■ EXERCISE BRIEF ■
When you reach the line containing "if may then" in the entries below, start writing out each line exactly, and stop after the line containing "(d2.raise FIO_EVENT_WDOG).put FIO_STATUS_LINK".

■ ■ ■ ■ ■

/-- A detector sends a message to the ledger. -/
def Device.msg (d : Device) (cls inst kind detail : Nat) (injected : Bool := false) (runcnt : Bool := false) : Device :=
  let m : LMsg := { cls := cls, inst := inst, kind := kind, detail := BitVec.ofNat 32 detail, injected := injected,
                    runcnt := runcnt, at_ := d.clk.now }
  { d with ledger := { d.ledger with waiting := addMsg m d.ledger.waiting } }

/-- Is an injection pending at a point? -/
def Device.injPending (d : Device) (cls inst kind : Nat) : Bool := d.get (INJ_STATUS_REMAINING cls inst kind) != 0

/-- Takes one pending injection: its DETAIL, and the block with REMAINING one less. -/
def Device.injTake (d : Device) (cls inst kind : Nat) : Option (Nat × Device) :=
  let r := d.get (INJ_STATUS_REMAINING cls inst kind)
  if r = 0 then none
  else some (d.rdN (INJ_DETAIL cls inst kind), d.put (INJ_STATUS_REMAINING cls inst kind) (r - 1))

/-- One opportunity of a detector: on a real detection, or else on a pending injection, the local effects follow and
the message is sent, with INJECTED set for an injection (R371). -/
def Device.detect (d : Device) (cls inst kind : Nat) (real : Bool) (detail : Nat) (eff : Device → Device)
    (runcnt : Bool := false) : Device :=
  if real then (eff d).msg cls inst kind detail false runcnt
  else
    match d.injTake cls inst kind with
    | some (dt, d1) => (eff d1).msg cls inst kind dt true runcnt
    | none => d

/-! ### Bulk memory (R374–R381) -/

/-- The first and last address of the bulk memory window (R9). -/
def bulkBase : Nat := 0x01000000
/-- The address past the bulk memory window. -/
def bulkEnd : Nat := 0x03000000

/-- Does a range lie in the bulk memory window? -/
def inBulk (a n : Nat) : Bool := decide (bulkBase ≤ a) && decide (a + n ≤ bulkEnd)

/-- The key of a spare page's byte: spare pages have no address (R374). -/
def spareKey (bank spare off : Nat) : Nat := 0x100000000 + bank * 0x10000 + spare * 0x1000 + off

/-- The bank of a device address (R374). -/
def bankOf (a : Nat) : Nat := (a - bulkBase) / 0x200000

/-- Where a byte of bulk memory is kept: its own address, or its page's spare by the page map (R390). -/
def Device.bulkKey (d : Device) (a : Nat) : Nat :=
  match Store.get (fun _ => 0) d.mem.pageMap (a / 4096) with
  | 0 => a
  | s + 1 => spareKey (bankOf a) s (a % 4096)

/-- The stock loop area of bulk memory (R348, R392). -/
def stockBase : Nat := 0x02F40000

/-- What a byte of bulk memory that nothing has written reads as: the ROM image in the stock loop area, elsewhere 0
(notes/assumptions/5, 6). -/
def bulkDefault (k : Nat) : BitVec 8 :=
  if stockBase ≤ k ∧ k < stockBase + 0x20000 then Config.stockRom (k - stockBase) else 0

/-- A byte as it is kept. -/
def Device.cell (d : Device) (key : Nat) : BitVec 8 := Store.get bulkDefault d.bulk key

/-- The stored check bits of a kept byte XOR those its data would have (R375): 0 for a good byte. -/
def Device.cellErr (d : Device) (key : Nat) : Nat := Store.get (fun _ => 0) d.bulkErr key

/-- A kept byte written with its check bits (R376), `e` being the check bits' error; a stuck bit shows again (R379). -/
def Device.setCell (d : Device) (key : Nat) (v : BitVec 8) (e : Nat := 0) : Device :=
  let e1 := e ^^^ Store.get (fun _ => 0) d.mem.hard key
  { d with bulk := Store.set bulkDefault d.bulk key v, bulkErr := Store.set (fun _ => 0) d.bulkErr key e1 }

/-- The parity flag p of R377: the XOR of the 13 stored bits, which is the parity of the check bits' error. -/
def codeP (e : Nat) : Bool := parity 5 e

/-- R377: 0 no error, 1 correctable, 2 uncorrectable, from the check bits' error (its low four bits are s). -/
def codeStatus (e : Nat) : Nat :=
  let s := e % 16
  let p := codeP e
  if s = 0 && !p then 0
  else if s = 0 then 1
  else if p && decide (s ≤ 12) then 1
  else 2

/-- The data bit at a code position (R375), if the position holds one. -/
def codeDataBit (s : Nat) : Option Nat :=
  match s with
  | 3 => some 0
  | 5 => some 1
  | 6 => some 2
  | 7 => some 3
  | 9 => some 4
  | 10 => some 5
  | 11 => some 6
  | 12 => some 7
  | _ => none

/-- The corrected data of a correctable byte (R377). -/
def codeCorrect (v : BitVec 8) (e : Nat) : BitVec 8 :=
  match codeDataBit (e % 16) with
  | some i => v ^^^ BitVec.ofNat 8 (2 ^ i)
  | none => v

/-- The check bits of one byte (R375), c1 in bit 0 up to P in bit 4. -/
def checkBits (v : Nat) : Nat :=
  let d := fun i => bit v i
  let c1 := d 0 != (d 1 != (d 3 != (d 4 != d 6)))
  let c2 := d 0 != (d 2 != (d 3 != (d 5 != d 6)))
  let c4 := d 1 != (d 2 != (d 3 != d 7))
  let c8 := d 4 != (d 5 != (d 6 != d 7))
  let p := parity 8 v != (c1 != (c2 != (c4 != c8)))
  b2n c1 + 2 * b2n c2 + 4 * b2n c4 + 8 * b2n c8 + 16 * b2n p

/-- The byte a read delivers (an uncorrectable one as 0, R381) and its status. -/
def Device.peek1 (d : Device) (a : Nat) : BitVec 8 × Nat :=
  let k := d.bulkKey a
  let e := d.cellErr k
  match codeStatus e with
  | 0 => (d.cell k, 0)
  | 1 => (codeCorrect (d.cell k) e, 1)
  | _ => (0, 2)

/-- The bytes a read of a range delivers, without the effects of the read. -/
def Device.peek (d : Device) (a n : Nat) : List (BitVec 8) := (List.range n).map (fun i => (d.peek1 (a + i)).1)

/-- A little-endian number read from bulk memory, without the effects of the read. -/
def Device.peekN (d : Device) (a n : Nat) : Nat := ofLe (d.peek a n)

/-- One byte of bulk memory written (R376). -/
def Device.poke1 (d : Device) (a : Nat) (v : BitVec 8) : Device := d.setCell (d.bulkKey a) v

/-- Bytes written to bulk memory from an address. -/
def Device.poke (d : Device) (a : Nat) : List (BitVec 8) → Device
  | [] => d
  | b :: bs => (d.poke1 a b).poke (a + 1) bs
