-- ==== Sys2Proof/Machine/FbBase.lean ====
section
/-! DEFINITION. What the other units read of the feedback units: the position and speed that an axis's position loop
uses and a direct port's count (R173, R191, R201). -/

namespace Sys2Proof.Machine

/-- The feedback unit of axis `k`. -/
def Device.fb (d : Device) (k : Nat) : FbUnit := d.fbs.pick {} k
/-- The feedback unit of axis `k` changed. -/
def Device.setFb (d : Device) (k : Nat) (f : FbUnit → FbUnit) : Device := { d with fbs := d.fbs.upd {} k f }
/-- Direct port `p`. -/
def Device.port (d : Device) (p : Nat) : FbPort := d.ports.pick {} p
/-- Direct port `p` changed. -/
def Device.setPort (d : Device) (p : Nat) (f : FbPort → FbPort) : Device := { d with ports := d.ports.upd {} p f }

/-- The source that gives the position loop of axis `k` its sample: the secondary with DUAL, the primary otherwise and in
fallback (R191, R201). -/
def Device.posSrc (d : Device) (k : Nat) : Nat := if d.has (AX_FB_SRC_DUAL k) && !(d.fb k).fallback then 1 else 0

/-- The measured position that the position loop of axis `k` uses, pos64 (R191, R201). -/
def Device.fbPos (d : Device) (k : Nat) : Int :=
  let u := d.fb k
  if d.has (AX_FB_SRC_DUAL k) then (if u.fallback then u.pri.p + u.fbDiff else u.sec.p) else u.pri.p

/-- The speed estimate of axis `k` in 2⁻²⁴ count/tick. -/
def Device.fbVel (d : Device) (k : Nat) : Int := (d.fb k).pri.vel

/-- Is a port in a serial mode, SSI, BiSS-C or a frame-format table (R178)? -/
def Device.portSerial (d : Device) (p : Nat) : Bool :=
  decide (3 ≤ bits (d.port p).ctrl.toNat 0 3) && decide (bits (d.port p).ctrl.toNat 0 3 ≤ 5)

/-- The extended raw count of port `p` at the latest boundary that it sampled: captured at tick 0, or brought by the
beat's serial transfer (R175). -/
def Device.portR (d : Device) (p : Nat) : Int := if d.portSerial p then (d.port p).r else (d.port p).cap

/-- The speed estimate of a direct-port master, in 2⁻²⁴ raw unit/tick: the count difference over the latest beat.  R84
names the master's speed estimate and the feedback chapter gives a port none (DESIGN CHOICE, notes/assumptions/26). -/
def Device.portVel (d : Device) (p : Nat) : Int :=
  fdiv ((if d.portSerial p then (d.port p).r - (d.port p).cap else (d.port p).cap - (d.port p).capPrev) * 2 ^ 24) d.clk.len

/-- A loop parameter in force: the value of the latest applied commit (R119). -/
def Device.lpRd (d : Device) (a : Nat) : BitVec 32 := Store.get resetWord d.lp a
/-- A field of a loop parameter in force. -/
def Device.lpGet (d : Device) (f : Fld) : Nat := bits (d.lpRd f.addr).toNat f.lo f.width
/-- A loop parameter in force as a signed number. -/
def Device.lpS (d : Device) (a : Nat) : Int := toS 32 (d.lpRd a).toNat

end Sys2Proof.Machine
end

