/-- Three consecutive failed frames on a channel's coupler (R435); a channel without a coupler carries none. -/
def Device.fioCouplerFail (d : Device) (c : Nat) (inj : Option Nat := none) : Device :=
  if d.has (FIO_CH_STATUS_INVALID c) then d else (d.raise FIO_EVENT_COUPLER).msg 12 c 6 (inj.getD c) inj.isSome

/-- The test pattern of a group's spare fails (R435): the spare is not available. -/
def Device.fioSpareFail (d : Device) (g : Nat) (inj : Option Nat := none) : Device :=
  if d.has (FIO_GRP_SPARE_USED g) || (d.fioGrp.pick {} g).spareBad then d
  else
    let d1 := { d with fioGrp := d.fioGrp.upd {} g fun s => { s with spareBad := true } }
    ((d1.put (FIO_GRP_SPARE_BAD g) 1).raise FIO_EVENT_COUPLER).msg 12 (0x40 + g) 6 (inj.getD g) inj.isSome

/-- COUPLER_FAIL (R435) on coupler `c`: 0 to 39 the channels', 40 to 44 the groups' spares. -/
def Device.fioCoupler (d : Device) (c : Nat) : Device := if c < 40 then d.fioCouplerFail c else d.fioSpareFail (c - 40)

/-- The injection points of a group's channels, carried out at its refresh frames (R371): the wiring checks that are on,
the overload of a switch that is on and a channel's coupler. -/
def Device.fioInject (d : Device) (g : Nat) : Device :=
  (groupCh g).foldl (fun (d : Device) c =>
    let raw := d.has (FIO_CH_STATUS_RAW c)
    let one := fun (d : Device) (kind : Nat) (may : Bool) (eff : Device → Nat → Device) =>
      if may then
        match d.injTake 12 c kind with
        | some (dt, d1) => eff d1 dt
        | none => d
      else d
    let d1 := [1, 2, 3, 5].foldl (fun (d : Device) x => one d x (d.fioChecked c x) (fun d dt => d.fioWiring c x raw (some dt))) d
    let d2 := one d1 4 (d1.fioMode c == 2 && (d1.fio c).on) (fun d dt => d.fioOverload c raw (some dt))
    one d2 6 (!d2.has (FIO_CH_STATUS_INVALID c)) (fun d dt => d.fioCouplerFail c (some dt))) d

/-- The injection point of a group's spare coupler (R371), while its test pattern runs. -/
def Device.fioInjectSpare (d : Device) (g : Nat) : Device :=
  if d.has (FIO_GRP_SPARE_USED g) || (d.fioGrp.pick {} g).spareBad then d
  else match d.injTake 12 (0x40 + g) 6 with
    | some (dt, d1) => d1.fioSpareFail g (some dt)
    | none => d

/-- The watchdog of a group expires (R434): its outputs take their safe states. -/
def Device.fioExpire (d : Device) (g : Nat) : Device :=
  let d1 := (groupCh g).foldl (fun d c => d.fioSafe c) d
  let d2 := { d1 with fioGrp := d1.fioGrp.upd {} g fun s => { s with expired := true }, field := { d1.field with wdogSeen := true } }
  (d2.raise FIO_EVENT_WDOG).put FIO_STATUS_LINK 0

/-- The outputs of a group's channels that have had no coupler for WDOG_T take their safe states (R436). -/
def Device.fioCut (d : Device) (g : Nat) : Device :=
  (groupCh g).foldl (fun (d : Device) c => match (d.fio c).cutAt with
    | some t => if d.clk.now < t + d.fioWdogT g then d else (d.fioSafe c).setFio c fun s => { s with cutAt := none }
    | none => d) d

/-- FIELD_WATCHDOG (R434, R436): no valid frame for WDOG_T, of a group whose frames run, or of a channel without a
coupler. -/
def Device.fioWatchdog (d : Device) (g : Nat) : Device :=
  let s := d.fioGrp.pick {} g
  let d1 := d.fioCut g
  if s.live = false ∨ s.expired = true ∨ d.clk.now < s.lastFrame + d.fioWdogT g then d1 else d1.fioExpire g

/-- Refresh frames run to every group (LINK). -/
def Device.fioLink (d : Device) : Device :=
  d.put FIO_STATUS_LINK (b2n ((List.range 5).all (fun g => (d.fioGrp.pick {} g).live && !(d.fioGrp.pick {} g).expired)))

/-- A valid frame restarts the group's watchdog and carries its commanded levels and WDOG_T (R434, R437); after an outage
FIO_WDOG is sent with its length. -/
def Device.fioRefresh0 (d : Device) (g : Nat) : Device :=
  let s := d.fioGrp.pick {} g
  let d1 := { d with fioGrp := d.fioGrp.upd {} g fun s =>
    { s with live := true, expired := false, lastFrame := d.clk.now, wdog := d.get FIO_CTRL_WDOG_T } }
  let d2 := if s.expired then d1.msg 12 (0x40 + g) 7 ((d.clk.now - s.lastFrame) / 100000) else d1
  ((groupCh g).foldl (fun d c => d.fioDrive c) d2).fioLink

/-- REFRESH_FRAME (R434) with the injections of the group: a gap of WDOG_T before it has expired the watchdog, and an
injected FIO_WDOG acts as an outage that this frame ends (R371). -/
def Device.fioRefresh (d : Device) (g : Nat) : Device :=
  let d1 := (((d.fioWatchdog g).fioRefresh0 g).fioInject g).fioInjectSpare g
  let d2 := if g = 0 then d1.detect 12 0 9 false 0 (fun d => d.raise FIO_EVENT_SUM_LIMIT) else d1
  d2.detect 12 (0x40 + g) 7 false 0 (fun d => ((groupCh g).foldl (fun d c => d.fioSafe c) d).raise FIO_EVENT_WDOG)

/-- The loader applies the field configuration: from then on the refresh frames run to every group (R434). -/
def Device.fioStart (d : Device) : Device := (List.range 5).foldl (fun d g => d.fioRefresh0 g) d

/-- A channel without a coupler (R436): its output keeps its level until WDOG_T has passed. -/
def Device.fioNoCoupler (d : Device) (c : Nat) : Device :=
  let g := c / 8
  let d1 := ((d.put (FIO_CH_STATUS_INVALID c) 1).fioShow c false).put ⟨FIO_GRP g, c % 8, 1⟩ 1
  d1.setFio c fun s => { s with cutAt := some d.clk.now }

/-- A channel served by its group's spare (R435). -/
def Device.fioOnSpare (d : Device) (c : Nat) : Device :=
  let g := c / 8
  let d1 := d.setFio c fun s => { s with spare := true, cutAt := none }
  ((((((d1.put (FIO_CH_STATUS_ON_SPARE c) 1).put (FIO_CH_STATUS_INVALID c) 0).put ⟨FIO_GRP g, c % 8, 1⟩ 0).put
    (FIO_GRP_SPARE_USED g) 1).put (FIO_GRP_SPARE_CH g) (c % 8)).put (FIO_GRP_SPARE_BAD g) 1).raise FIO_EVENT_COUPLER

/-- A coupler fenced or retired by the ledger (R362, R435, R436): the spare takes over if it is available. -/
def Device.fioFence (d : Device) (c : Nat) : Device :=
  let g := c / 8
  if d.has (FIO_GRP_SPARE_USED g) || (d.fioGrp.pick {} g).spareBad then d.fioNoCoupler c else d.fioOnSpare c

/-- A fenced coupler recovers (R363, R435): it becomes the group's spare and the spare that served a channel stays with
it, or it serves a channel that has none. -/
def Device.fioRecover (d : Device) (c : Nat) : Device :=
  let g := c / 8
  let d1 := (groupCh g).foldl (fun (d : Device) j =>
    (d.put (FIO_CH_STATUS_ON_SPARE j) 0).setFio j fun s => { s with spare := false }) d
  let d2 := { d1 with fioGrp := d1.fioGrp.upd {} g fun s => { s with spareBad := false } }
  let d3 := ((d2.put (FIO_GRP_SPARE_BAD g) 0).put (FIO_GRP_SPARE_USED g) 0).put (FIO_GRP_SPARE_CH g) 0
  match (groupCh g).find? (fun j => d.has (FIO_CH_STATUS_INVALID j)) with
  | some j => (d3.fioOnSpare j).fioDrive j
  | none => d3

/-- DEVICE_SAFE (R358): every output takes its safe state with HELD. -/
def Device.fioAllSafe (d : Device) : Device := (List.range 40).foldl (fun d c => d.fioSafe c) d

■ ■ ■ ■ ■

■ THE COMPLETED TASK ■
      if may then
        match d.injTake 12 c kind with
        | some (dt, d1) => eff d1 dt
        | none => d
      else d
    let d1 := [1, 2, 3, 5].foldl (fun (d : Device) x => one d x (d.fioChecked c x) (fun d dt => d.fioWiring c x raw (some dt))) d
    let d2 := one d1 4 (d1.fioMode c == 2 && (d1.fio c).on) (fun d dt => d.fioOverload c raw (some dt))
    one d2 6 (!d2.has (FIO_CH_STATUS_INVALID c)) (fun d dt => d.fioCouplerFail c (some dt))) d

/-- The injection point of a group's spare coupler (R371), while its test pattern runs. -/
def Device.fioInjectSpare (d : Device) (g : Nat) : Device :=
  if d.has (FIO_GRP_SPARE_USED g) || (d.fioGrp.pick {} g).spareBad then d
  else match d.injTake 12 (0x40 + g) 6 with
    | some (dt, d1) => d1.fioSpareFail g (some dt)
    | none => d

/-- The watchdog of a group expires (R434): its outputs take their safe states. -/
def Device.fioExpire (d : Device) (g : Nat) : Device :=
  let d1 := (groupCh g).foldl (fun d c => d.fioSafe c) d
  let d2 := { d1 with fioGrp := d1.fioGrp.upd {} g fun s => { s with expired := true }, field := { d1.field with wdogSeen := true } }
  (d2.raise FIO_EVENT_WDOG).put FIO_STATUS_LINK 0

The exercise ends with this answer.